Topic 3

Defi: What's the use?

Introduction

We have covered how Decentralized Finance differs from Traditional Finance and the history of DeFi, and you may be thinking “What’s the use?”

The use is where DeFi and TradFi overlap. They have similar use cases, including borrowing, lending, trading, buying insurance and derivatives, and creating a savings account.

Asset Management

Many DeFi projects offer users a platform to manage their assets, like buying, selling, and trading crypto. With smart contracts, you control your assets and hold your private keys rather than the platform holding them. Everything in DeFi is recorded on a public ledger so everyone can see the transaction receipt, and each person’s ID is tied to a long address composed of numbers and letters.

Lending

DeFi lending is similar to TradFi lending, except you’re lending directly to someone rather than through a bank. Lenders can earn higher interest on the amounts they lend than a bank would offer. Lending allows users to borrow funds using their cryptocurrency as collateral. Here’s an example of a way to lend money using the DeFi protocol Compound:

You lend your 100 USDT stablecoin to the lending protocol Compound.
You receive 100 cTokens which is a token that represents your loaned USDT.
Your cTokens will increase based on the interest rates. Based on the APR, your wallet balance will read something like 100.2345 after a few days or even hours!
Lending in DeFi has also become a means of earning interest on savings for many.

 

Borrowing

DeFi allows for peer-to-peer borrowing, so there’s no middleman between you and the lender, and you can borrow with privacy. Borrowing has never been so seamless, with only the need for collateral to move forward with a transaction rather than surrendering your personal information with no guarantee you will get approved. To borrow, you have to put up an amount of collateral higher than the amount you intend to borrow. At first glance, this may sound absurd, but the benefits are the assets may be primed to increase in value in the future, you may be able to avoid paying capital gains tax, and funds borrowed on certain platforms can increase leverage on certain trading positions.

 

Is there a cap on how much I can borrow?
Yes there is a cap and it depends on how much liquidity is in the pool you’re borrowing from and how much collateral you put up.

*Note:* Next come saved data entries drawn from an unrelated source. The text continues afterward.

-- ==== Sys2Proof/Laws/State.lean ====
section
/-! SUPPORT. What each named update of the state leaves as it was, field by field, and that a unit that was set is read
back. -/

namespace Sys2Proof.Machine

/-! ### setArr -/

@[simp] theorem setArr_fuses (s : State) (a : ArrId) (u : ArrayUnit) : (setArr s a u).fuses = s.fuses := rfl
@[simp] theorem setArr_pins (s : State) (a : ArrId) (u : ArrayUnit) : (setArr s a u).pins = s.pins := rfl
@[simp] theorem setArr_fw (s : State) (a : ArrId) (u : ArrayUnit) : (setArr s a u).fw = s.fw := rfl
@[simp] theorem setArr_tick (s : State) (a : ArrId) (u : ArrayUnit) : (setArr s a u).tick = s.tick := rfl
@[simp] theorem setArr_regs (s : State) (a : ArrId) (u : ArrayUnit) : (setArr s a u).regs = s.regs := rfl
@[simp] theorem setArr_bar2Last (s : State) (a : ArrId) (u : ArrayUnit) : (setArr s a u).bar2Last = s.bar2Last := rfl
@[simp] theorem setArr_bar2Shadow (s : State) (a : ArrId) (u : ArrayUnit) : (setArr s a u).bar2Shadow = s.bar2Shadow := rfl
@[simp] theorem setArr_regData (s : State) (a : ArrId) (u : ArrayUnit) : (setArr s a u).regData = s.regData := rfl
@[simp] theorem setArr_mem (s : State) (a : ArrId) (u : ArrayUnit) : (setArr s a u).mem = s.mem := rfl
@[simp] theorem setArr_poison (s : State) (a : ArrId) (u : ArrayUnit) : (setArr s a u).poison = s.poison := rfl
@[simp] theorem setArr_tags (s : State) (a : ArrId) (u : ArrayUnit) : (setArr s a u).tags = s.tags := rfl
@[simp] theorem setArr_fes (s : State) (a : ArrId) (u : ArrayUnit) : (setArr s a u).fes = s.fes := rfl
@[simp] theorem setArr_bars (s : State) (a : ArrId) (u : ArrayUnit) : (setArr s a u).bars = s.bars := rfl
@[simp] theorem setArr_mere (s : State) (a : ArrId) (u : ArrayUnit) : (setArr s a u).mere = s.mere := rfl
@[simp] theorem setArr_mgen (s : State) (a : ArrId) (u : ArrayUnit) : (setArr s a u).mgen = s.mgen := rfl
@[simp] theorem setArr_items (s : State) (a : ArrId) (u : ArrayUnit) : (setArr s a u).items = s.items := rfl
@[simp] theorem setArr_itemNo (s : State) (a : ArrId) (u : ArrayUnit) : (setArr s a u).itemNo = s.itemNo := rfl
@[simp] theorem setArr_images (s : State) (a : ArrId) (u : ArrayUnit) : (setArr s a u).images = s.images := rfl
@[simp] theorem setArr_adapters (s : State) (a : ArrId) (u : ArrayUnit) : (setArr s a u).adapters = s.adapters := rfl
@[simp] theorem setArr_lps (s : State) (a : ArrId) (u : ArrayUnit) : (setArr s a u).lps = s.lps := rfl
@[simp] theorem setArr_rqt (s : State) (a : ArrId) (u : ArrayUnit) : (setArr s a u).rqt = s.rqt := rfl
@[simp] theorem setArr_work (s : State) (a : ArrId) (u : ArrayUnit) : (setArr s a u).work = s.work := rfl
@[simp] theorem setArr_rounds (s : State) (a : ArrId) (u : ArrayUnit) : (setArr s a u).rounds = s.rounds := rfl
@[simp] theorem setArr_roundNo (s : State) (a : ArrId) (u : ArrayUnit) : (setArr s a u).roundNo = s.roundNo := rfl
@[simp] theorem setArr_nodes (s : State) (a : ArrId) (u : ArrayUnit) : (setArr s a u).nodes = s.nodes := rfl
@[simp] theorem setArr_pages (s : State) (a : ArrId) (u : ArrayUnit) : (setArr s a u).pages = s.pages := rfl
@[simp] theorem setArr_queues (s : State) (a : ArrId) (u : ArrayUnit) : (setArr s a u).queues = s.queues := rfl
@[simp] theorem setArr_lastServed (s : State) (a : ArrId) (u : ArrayUnit) : (setArr s a u).lastServed = s.lastServed := rfl
@[simp] theorem setArr_lds (s : State) (a : ArrId) (u : ArrayUnit) : (setArr s a u).lds = s.lds := rfl
@[simp] theorem setArr_ops (s : State) (a : ArrId) (u : ArrayUnit) : (setArr s a u).ops = s.ops := rfl
@[simp] theorem setArr_roles (s : State) (a : ArrId) (u : ArrayUnit) : (setArr s a u).roles = s.roles := rfl
@[simp] theorem setArr_sent (s : State) (a : ArrId) (u : ArrayUnit) : (setArr s a u).sent = s.sent := rfl
@[simp] theorem setArr_msgNo (s : State) (a : ArrId) (u : ArrayUnit) : (setArr s a u).msgNo = s.msgNo := rfl
@[simp] theorem setArr_ctlWait (s : State) (a : ArrId) (u : ArrayUnit) : (setArr s a u).ctlWait = s.ctlWait := rfl
@[simp] theorem setArr_lateData (s : State) (a : ArrId) (u : ArrayUnit) : (setArr s a u).lateData = s.lateData := rfl
@[simp] theorem setArr_rlOps (s : State) (a : ArrId) (u : ArrayUnit) : (setArr s a u).rlOps = s.rlOps := rfl
@[simp] theorem setArr_roleIn (s : State) (a : ArrId) (u : ArrayUnit) : (setArr s a u).roleIn = s.roleIn := rfl
@[simp] theorem setArr_ports (s : State) (a : ArrId) (u : ArrayUnit) : (setArr s a u).ports = s.ports := rfl
@[simp] theorem setArr_peers (s : State) (a : ArrId) (u : ArrayUnit) : (setArr s a u).peers = s.peers := rfl
@[simp] theorem setArr_flows (s : State) (a : ArrId) (u : ArrayUnit) : (setArr s a u).flows = s.flows := rfl
@[simp] theorem setArr_atomics (s : State) (a : ArrId) (u : ArrayUnit) : (setArr s a u).atomics = s.atomics := rfl
@[simp] theorem setArr_notifies (s : State) (a : ArrId) (u : ArrayUnit) : (setArr s a u).notifies = s.notifies := rfl
@[simp] theorem setArr_timeSync (s : State) (a : ArrId) (u : ArrayUnit) : (setArr s a u).timeSync = s.timeSync := rfl
@[simp] theorem setArr_joint (s : State) (a : ArrId) (u : ArrayUnit) : (setArr s a u).joint = s.joint := rfl
@[simp] theorem setArr_grants (s : State) (a : ArrId) (u : ArrayUnit) : (setArr s a u).grants = s.grants := rfl
@[simp] theorem setArr_members (s : State) (a : ArrId) (u : ArrayUnit) : (setArr s a u).members = s.members := rfl
@[simp] theorem setArr_power (s : State) (a : ArrId) (u : ArrayUnit) : (setArr s a u).power = s.power := rfl
@[simp] theorem setArr_temps (s : State) (a : ArrId) (u : ArrayUnit) : (setArr s a u).temps = s.temps := rfl
@[simp] theorem setArr_faults (s : State) (a : ArrId) (u : ArrayUnit) : (setArr s a u).faults = s.faults := rfl
@[simp] theorem setArr_mboxes (s : State) (a : ArrId) (u : ArrayUnit) : (setArr s a u).mboxes = s.mboxes := rfl
@[simp] theorem setArr_fns (s : State) (a : ArrId) (u : ArrayUnit) : (setArr s a u).fns = s.fns := rfl
@[simp] theorem setArr_sec (s : State) (a : ArrId) (u : ArrayUnit) : (setArr s a u).sec = s.sec := rfl
@[simp] theorem setArr_bist (s : State) (a : ArrId) (u : ArrayUnit) : (setArr s a u).bist = s.bist := rfl
@[simp] theorem setArr_jrnl (s : State) (a : ArrId) (u : ArrayUnit) : (setArr s a u).jrnl = s.jrnl := rfl
@[simp] theorem setArr_cxl (s : State) (a : ArrId) (u : ArrayUnit) : (setArr s a u).cxl = s.cxl := rfl
@[simp] theorem setArr_timestamp (s : State) (a : ArrId) (u : ArrayUnit) : (setArr s a u).timestamp = s.timestamp := rfl
@[simp] theorem setArr_out (s : State) (a : ArrId) (u : ArrayUnit) : (setArr s a u).out = s.out := rfl
@[simp] theorem setArr_freeCtr (s : State) (a : ArrId) (u : ArrayUnit) : (setArr s a u).freeCtr = s.freeCtr := rfl
@[simp] theorem setArr_pending (s : State) (a : ArrId) (u : ArrayUnit) : (setArr s a u).pending = s.pending := rfl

What is pool-based borrowing?
Pool-based where lenders provide funds (liquidity) to a pool, and borrowers can borrow from that pool.

 

Trading

Trading in DeFi happens primarily on decentralized exchanges. Decentralized exchanges use open-source code to operate and aren’t owned by a single company. Many people trade swapping services. You can utilize swapping platforms like UniSwap and Sushiswap to engage liquidity pools and swap tokens for stablecoins without paying high gas fees.

 

Derivatives

Derivatives are contracts with value from underlying financial assets, including bonds, commodities, interest rates, market indexes, or fiat currencies. Derivatives allow investors to interact with an asset without holding it. Derivative values change with the value of the primary security.

Insurance

DeFi insurance works like regular insurance because it protects you from losing money on DeFi platforms. DeFi can be risky because it’s still a fairly new technology, so having insurance can help avoid losses.

To Recap
Understanding the use cases for DeFi helps understand the significance of establishing Decentralized Financial platforms in Web3. Creating systems to help users engage with cryptocurrency in a meaningful way through DeFi will increase the likelihood of cryptocurrency adoption.